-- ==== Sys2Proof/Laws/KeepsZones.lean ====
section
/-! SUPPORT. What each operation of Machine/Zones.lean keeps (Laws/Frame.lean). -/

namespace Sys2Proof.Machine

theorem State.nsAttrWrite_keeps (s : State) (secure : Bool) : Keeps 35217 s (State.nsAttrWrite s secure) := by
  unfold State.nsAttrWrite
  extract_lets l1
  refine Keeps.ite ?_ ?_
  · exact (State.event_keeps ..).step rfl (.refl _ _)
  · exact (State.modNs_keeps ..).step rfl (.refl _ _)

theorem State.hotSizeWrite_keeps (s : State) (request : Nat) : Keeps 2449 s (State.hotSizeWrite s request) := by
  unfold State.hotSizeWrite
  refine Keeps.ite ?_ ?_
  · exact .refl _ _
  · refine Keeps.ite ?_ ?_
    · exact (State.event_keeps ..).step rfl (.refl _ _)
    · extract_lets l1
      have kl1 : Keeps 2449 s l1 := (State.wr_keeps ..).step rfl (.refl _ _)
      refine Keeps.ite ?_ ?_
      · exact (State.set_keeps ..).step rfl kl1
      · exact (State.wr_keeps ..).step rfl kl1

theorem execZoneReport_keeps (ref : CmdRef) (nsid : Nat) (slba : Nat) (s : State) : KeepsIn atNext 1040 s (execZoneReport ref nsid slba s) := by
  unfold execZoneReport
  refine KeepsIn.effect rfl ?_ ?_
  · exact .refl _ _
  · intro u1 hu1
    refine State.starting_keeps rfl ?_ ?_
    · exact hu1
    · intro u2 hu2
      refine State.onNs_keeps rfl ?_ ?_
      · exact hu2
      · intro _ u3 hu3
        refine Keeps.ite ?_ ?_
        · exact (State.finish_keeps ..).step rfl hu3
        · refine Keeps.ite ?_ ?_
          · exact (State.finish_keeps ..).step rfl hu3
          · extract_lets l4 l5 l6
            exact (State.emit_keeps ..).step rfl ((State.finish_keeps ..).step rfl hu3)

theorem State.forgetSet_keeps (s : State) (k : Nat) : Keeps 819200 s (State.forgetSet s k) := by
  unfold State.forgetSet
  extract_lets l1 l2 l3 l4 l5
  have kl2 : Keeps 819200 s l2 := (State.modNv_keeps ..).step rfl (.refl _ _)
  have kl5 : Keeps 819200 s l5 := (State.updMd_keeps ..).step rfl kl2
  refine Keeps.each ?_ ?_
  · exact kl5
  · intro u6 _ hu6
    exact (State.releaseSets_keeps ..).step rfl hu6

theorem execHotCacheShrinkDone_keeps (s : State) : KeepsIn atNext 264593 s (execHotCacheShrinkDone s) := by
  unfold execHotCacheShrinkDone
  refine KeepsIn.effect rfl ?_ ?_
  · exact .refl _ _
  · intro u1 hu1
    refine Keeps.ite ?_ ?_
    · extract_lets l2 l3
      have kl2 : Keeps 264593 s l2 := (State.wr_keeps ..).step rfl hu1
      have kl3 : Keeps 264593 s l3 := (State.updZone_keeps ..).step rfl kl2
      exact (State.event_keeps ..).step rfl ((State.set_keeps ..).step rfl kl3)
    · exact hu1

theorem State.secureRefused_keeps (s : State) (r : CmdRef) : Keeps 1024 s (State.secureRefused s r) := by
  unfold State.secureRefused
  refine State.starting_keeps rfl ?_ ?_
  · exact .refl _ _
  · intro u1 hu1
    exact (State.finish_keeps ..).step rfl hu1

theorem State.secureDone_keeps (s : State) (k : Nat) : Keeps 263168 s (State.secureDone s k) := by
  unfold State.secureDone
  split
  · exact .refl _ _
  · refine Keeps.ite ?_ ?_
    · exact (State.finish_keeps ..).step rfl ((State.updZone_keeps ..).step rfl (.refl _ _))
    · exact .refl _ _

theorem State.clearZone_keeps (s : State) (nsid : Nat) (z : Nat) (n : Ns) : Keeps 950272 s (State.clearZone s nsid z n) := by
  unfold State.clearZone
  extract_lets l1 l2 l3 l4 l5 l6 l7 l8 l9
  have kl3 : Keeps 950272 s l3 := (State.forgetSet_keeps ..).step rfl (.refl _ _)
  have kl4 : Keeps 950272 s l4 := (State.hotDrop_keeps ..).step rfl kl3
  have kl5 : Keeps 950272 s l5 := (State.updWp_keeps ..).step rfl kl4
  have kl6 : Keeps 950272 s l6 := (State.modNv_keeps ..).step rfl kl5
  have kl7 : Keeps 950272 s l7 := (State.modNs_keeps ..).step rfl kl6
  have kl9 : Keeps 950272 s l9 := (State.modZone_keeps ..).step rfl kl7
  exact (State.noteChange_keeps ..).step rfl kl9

====

*PROBLEM REQUIREMENTS:*
Your answer should consist of all lines above that include the string "unfold".

*FINISHED TASK:*
  unfold State.nsAttrWrite
  unfold State.hotSizeWrite
  unfold execZoneReport
  unfold State.forgetSet
  unfold execHotCacheShrinkDone
  unfold State.secureRefused
  unfold State.secureDone
  unfold State.clearZone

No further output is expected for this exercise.